= Rio Grande Valley Livestock Show and Rodeo =

Annual livestock show in Texas

Rio Grande Valley Livestock Show and Rodeo Poster

The Rio Grande Valley Livestock Show and Rodeo is an annual event in Mercedes, Texas.

==History==
In 1939, the Rio Grande Valley Livestock Show and Agricultural Exposition, the forerunner of today's show, was organized as a project of the Mercedes Chamber of Commerce. The first Show was held in 1940 on the grounds of a local livestock sales yard with makeshift pens and lean-to sheds. The show continued to be held on this same property until 1949, when it moved to its present location at 1000 North Texas in Mercedes, with the exception of 1943 to 1945.

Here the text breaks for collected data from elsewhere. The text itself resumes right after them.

-- ==== Sys2Proof/Machine/RadioRows.lean ====
section
/-! DEFINITION. Meanings: the rows of the radio line, of its timers, and of the delivered messages. -/

namespace Sys2Proof.Machine

/-- RX_CHARACTER (R143): a character from the receiver. -/
def execRxCharacter (c : Byte) (parity stop : Bool) (s : State) : Result := partRow (receive c (errored c parity stop)) s

/-- PAUSE (R149): an error-free 0xF4 from the modem. -/
def execPause (s : State) : Result := partRow (receive 0xF4 false) s

/-- RESUME (R153): an error-free 0xF5 from the modem. -/
def execResume (s : State) : Result := partRow (receive 0xF5 false) s

/-- CD_RISE (R150): carrier detect rises. -/
def execCdRise (s : State) : Result := partRow carrierRise s

/-- CD_FALL (R144): carrier detect falls. -/
def execCdFall (s : State) : Result := partRow carrierFall s

/-- GAP_TIMER_EXPIRY (R144): the gap timer of a frame. -/
def execGapTimerExpiry (s : State) : Result := partRow (active gapExpiry) s

/-- DEFER_TIMER_EXPIRY (R150): the defer timer. -/
def execDeferTimerExpiry (s : State) : Result := partRow (active deferExpiry) s

/-- KEY_UP_TIMER_EXPIRY (R151): the key-up timer. -/
def execKeyUpTimerExpiry (s : State) : Result := partRow (active keyUpExpiry) s

/-- TX_CHARACTER_SENT (R152): a character has been sent. -/
def execTxCharacterSent (s : State) : Result := partRow (active characterSent) s

/-- TAIL_TIMER_EXPIRY (R152): the end of TAIL. -/
def execTailTimerExpiry (s : State) : Result := partRow (active tailExpiry) s

/-- PAUSE_TIMER_EXPIRY (R153): the pause timer. -/
def execPauseTimerExpiry (s : State) : Result := partRow (active pauseExpiry) s

/-- LINK_TIMER_EXPIRY (R147): the link timer. -/
def execLinkTimerExpiry (s : State) : Result := partRow (live linkExpiry) s

/-- REPORT_TIMER_EXPIRY (R167): the report timer. -/
def execReportTimerExpiry (s : State) : Result := partRow reportExpiry s

/-- GRANT (R93): a delivered GRANT. -/
def execGrant (src : Sender) (id : Half) (start stop : BitVec 24) (dir : Byte) (cap : Half) (s : State) : Result :=
  partRow (messageRow src 1 (grantTaken ⟨id, start.toNat, stop.toNat, dir.toNat, cap.toNat⟩ src.station)) s

/-- REVOKE (R98): a delivered REVOKE. -/
def execRevoke (src : Sender) (id : Half) (point : BitVec 24) (s : State) : Result :=
  partRow (messageRow src 2 fun p => (revokeTaken id point.toNat p, .acted)) s

/-- RESTRICT (R80): a delivered RESTRICT. -/
def execRestrict (src : Sender) (id : Byte) (start stop : BitVec 24) (limit : Half) (dirs : Byte) (s : State) : Result :=
  partRow (messageRow src 3 (restrictTaken src.station ⟨id.toNat, start.toNat, stop.toNat, limit.toNat, dirs.toNat⟩)) s

/-- LIFT (R82): a delivered LIFT. -/
def execLift (src : Sender) (id : Byte) (s : State) : Result := partRow (messageRow src 4 (liftTaken src.station id)) s

/-- PERMIT (R133): a delivered PERMIT. -/
def execPermit (src : Sender) (platform mask : Byte) (s : State) : Result :=
  partRow (messageRow src 5 (permitTaken src.station platform mask)) s

/-- WITHDRAW (R134): a delivered WITHDRAW. -/
def execWithdraw (src : Sender) (platform : Byte) (s : State) : Result :=
  partRow (messageRow src 6 fun p => (withdrawTaken platform p, .acted)) s

/-- E_STOP (R161): a delivered E_STOP. -/
def execEStop (src : Sender) (s : State) : Result := partRow (messageRow src 7 (eStopTaken src.station)) s

/-- E_RELEASE (R162): a delivered E_RELEASE. -/
def execERelease (src : Sender) (s : State) : Result := partRow (messageRow src 8 (eReleaseTaken src.station)) s

/-- WAKE_MESSAGE (R163): a delivered WAKE. -/
def execWakeMessage (src : Sender) (s : State) : Result := partRow (messageRow src 9 wakeTaken) s

/-- POLL (R163): a delivered POLL. -/
def execPoll (src : Sender) (s : State) : Result := partRow (messageRow src 10 fun p => (handReport p, .acted)) s

/-- TEXT (R164): a delivered TEXT. -/
def execText (src : Sender) (bytes : List Byte) (s : State) : Result := partRow (messageRow src 11 (textTaken src bytes)) s

end Sys2Proof.Machine
end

In 1947, the Show was incorporated and chartered as a nonprofit, educational organization with a Board of Directors representing all of the four southernmost counties in Texas. Up until 1955, all livestock was shown primarily in tents. By 1979 all exhibits, which were once housed in some 12 tents, were in permanent buildings located on slightly more than 100 acre.

The show is made possible by volunteers and a Board of Directors. Without them, it would be impossible to produce the show, as the costs would be excessive. It is estimated that more than $25 million has been paid to FFA and 4-H exhibitors during the years the show has been in existence. The Rio Grande Valley Livestock Show has continued to grow each year, and now ranks as one of the top 10 in the state. The event hosts a parade, PRCA rodeo, carnival rides, competitive livestock events, and other attractions scheduled daily.

2020 saw the Show go on despite the COVID-19 pandemic, though attendees did wear masks, as did all workers & performers.